Cuando vuelves del infierno, perdido y aterido de miedo; cuando todo lo que hallas es desconocido, y tu único lugar seguro en el mundo ha desaparecido, ¿qué queda por hacer sino desesperar?
Él estaba consciente de que no debería pensar así de ella. Después de todo, Danielle era una persona. Sin embargo, para él siempre había sido más que eso, no solo una amiga, ni siquiera la mejor, sino esa persona. Un momento, un lugar, lo que se sentía familiar y cálido, eso era ella. Pero ya no estaba.
Jake no iba a decir que había vuelto por ella, o no solo por ella. Había vuelto porque, francamente, no había tenido otra opción. Debían haberlo matado, quizás y había sido un error que no, pero seguía vivo, por cualquier razón que fuera.

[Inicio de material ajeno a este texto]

-- ==== Sys2Proof/Machine/Operands.lean ====
section
/-!
DEFINITION. The operand forms: word counts, source operands at each width, the installed modulus and reduction
polynomial, the canonical checks and the order of a field command's checks.
-/

namespace Sys2Proof.Machine

/-- The word count of an integer-core command, `N` (40_integer_core.md R100). -/
def State.words (s : State) : Nat :=
  s.n.toNat

/-- `B = 2^(32 N)` (R100). -/
def State.base (s : State) : Nat :=
  2 ^ (32 * s.words)

/-- An integer-core source operand: `val(r, N)` (R100). -/
def State.srcN (s : State) (r : VIdx) : Nat :=
  s.val r s.words

/-- The word count of a field command, `FN` (41_prime_field.md R130, 42_binary_field.md R162). -/
def State.fieldWords (s : State) : Nat :=
  s.fn.toNat

/-- A single-width field operand: `val(r, FN)`. -/
def State.srcF (s : State) (r : VIdx) : Nat :=
  s.val r s.fieldWords

/-- A double-width field operand, of FRED and BRED: `val(r, 2 FN)`. -/
def State.srcFF (s : State) (r : VIdx) : Nat :=
  s.val r (2 * s.fieldWords)

/-- The modulus `p`: limbs `[0, FN)` of `P` (41_prime_field.md R130). -/
def State.modulus (s : State) : Nat :=
  limbsVal (s.p.toList.take s.fieldWords)

/-- The degree `M` as a number. -/
def State.degree (s : State) : Nat :=
  s.m.toNat

/-- The reduction polynomial `f`, a trinomial or a pentanomial (42_binary_field.md R160). -/
def State.fieldPoly (s : State) : Nat :=
  if s.k2 = 0 ∧ s.k3 = 0 then 2 ^ s.degree + 2 ^ s.k1.toNat + 1
  else 2 ^ s.degree + 2 ^ s.k3.toNat + 2 ^ s.k2.toNat + 2 ^ s.k1.toNat + 1

/-- A canonical prime-field element: below `p` (41_prime_field.md R133). -/
def State.canonP (s : State) (r : VIdx) : Bool :=
  decide (s.srcF r < s.modulus)

/-- A canonical binary-field element: no bit at position `M` or above (42_binary_field.md R163). -/
def State.canonB (s : State) (r : VIdx) : Bool :=
  decide (s.srcF r < 2 ^ s.degree)

/-- The checks of a prime-field command with single-width sources `srcs`, in order (R130, R223). -/
def State.primeChecks (s : State) (srcs : List VIdx) : List (Bool × ErrCode) :=
  [(decide (s.kind ≠ .prime), .noField), (!srcs.all s.canonP, .element)]

/-- The checks of a binary-field command with single-width sources `srcs`, in order (R162, R223). -/
def State.binaryChecks (s : State) (srcs : List VIdx) : List (Bool × ErrCode) :=
  [(decide (s.kind ≠ .binary), .noField), (!srcs.all s.canonB, .element)]

/-- The extra check of FINV and BINV, after the others: the operand is not zero (R223 step 4). -/
def State.zeroCheck (s : State) (r : VIdx) : List (Bool × ErrCode) :=
  [(decide (s.srcF r = 0), .invZero)]

/-- The candidate modulus of FSETP is odd, at least 3 and fills its top limb (41_prime_field.md R131). -/
def State.primeDescOk (s : State) (a : VIdx) : Bool :=
  decide (s.srcN a % 2 = 1 ∧ 3 ≤ s.srcN a ∧ s.limb a (s.words - 1) ≠ 0)

/-- The candidate exponents of BSETF, each limb a full 32-bit number: a trinomial or a pentanomial of a degree in range
(42_binary_field.md R161). -/
def binaryDescOk (m k1 k2 k3 : Nat) : Bool :=
  decide ((Config.minDegree ≤ m ∧ m ≤ Config.maxDegree) ∧
    ((k2 = 0 ∧ k3 = 0 ∧ 1 ≤ k1 ∧ k1 < m) ∨ (1 ≤ k1 ∧ k1 < k2 ∧ k2 < k3 ∧ k3 < m)))

/-- `ceil(m / 32)` (R161). -/
def wordsOfDegree (m : Nat) : Nat :=
  (m + 31) / 32

end Sys2Proof.Machine
end

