-- ==== Sys2Proof/Machine/PrimeField.lean ====
section
/-!
DEFINITION. The prime-field commands (41_prime_field.md). Each computes its formula for the installed odd `p >= 3`,
prime or not (R132). The word an error records is the command's own (log entry 4).
-/

namespace Sys2Proof.Machine

/-- FSETP: install a prime descriptor, or E_DESC and the old one stays (R131). -/
def execFsetp (a : VIdx) (s : State) : Result :=
  commit (firstFailure [(!s.primeDescOk a, .desc)]) (encode (.fsetp a)) s (s.installPrime a)

/-- FCHK: validate an imported value (R134). -/
def execFchk (a : VIdx) (s : State) : Result :=
  endElementCheck s (encode (.fchk a)) .prime (s.canonP a)

/-- FADD (R135). -/
def execFadd (d a b : VIdx) (s : State) : Result :=
  endPrime s (encode (.fadd d a b)) [a, b] d ((s.srcF a + s.srcF b) % s.modulus)

/-- FSUB (R136). -/
def execFsub (d a b : VIdx) (s : State) : Result :=
  endPrime s (encode (.fsub d a b)) [a, b] d (subMod (s.srcF a) (s.srcF b) s.modulus)

/-- FADD1 (R137). -/
def execFadd1 (d a : VIdx) (s : State) : Result :=
  endPrime s (encode (.fadd1 d a)) [a] d ((s.srcF a + 1) % s.modulus)

/-- FNEG (R138). -/
def execFneg (d a : VIdx) (s : State) : Result :=
  endPrime s (encode (.fneg d a)) [a] d ((s.modulus - s.srcF a) % s.modulus)

/-- FHALF: the sum of the odd case is exact, one bit wider than the field (R139). -/
def execFhalf (d a : VIdx) (s : State) : Result :=
  endPrime s (encode (.fhalf d a)) [a] d (if s.srcF a % 2 = 0 then s.srcF a >>> 1 else (s.srcF a + s.modulus) >>> 1)

/-- FTWICE (R140). -/
def execFtwice (d a : VIdx) (s : State) : Result :=
  endPrime s (encode (.ftwice d a)) [a] d (2 * s.srcF a % s.modulus)

/-- FMUL (R141). -/
def execFmul (d a b : VIdx) (s : State) : Result :=
  endPrime s (encode (.fmul d a b)) [a, b] d (s.srcF a * s.srcF b % s.modulus)

/-- FSQR (R142). -/
def execFsqr (d a : VIdx) (s : State) : Result :=
  endPrime s (encode (.fsqr d a)) [a] d (s.srcF a * s.srcF a % s.modulus)

/-- FRED: the double-width operand is not range-checked (R143). -/
def execFred (d a : VIdx) (s : State) : Result :=
  endPrime s (encode (.fred d a)) [] d (s.srcFF a % s.modulus)

/-- FINV: the zero test comes last; the value is `x ** (p - 2) mod p` whatever `p` is (R144). -/
def execFinv (d a : VIdx) (s : State) : Result :=
  commit (firstFailure (s.primeChecks [a] ++ s.zeroCheck a)) (encode (.finv d a)) s
    (s.writeReg d s.fieldWords (powMod s.modulus (s.srcF a) (s.modulus - 2)))

end Sys2Proof.Machine
end

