-- ==== Sys2Proof/Machine/Step.lean ====
section
/-!
DEFINITION. One step: the next host action (00_scope.md R15), a command running to completion within it (20_memory.md
R51).
-/

namespace Sys2Proof.Machine

/-- One step of the machine. -/
def step (s : State) : Host.Outcome State Fault Refusal :=
  takeNext s

/-- The state in which the next step delivers the command word in the low `nbits` bits of `w`: the FFAU fetches nothing,
so the word is put first among the host's coming writes to CMD (log entry 1). Nothing else changes; in an error hold the
delivered word is handled as the hold says. -/
def State.withFetchWord (s : State) (nbits w : Nat) : State :=
  deliver nbits w s

end Sys2Proof.Machine
end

Y debería estar agradecido por ello, lo sabía, pues no muchos podrían contar una historia como la suya.
No lo estaba.
En realidad, no sabía lo que sentía, pero agradecimiento no era. Muchas cosas estaban impregnadas en su corazón, pero la satisfacción de seguir respirando para ver un día más no era una de ellas.
Cerró los ojos y simuló dormir, esperando que nadie lo interrumpiera. No necesitaba más preguntas, o quizá sí que las necesitaba, solo que no sabía cómo responderlas. Por eso era más sencillo simular que dormía, a pesar de que sus ojeras marcadas revelaban que no era así, que fingía, que, en su mente, él seguía perdido en algún lugar lejano. No había vuelto, no del todo.
No aún.
Todo era tan familiar y desconocido a la vez, que solo podía significar que era él quien había cambiado, quien no se hallaba más, quien transitaba por esos días grises como si el siguiente fuera igual que el anterior.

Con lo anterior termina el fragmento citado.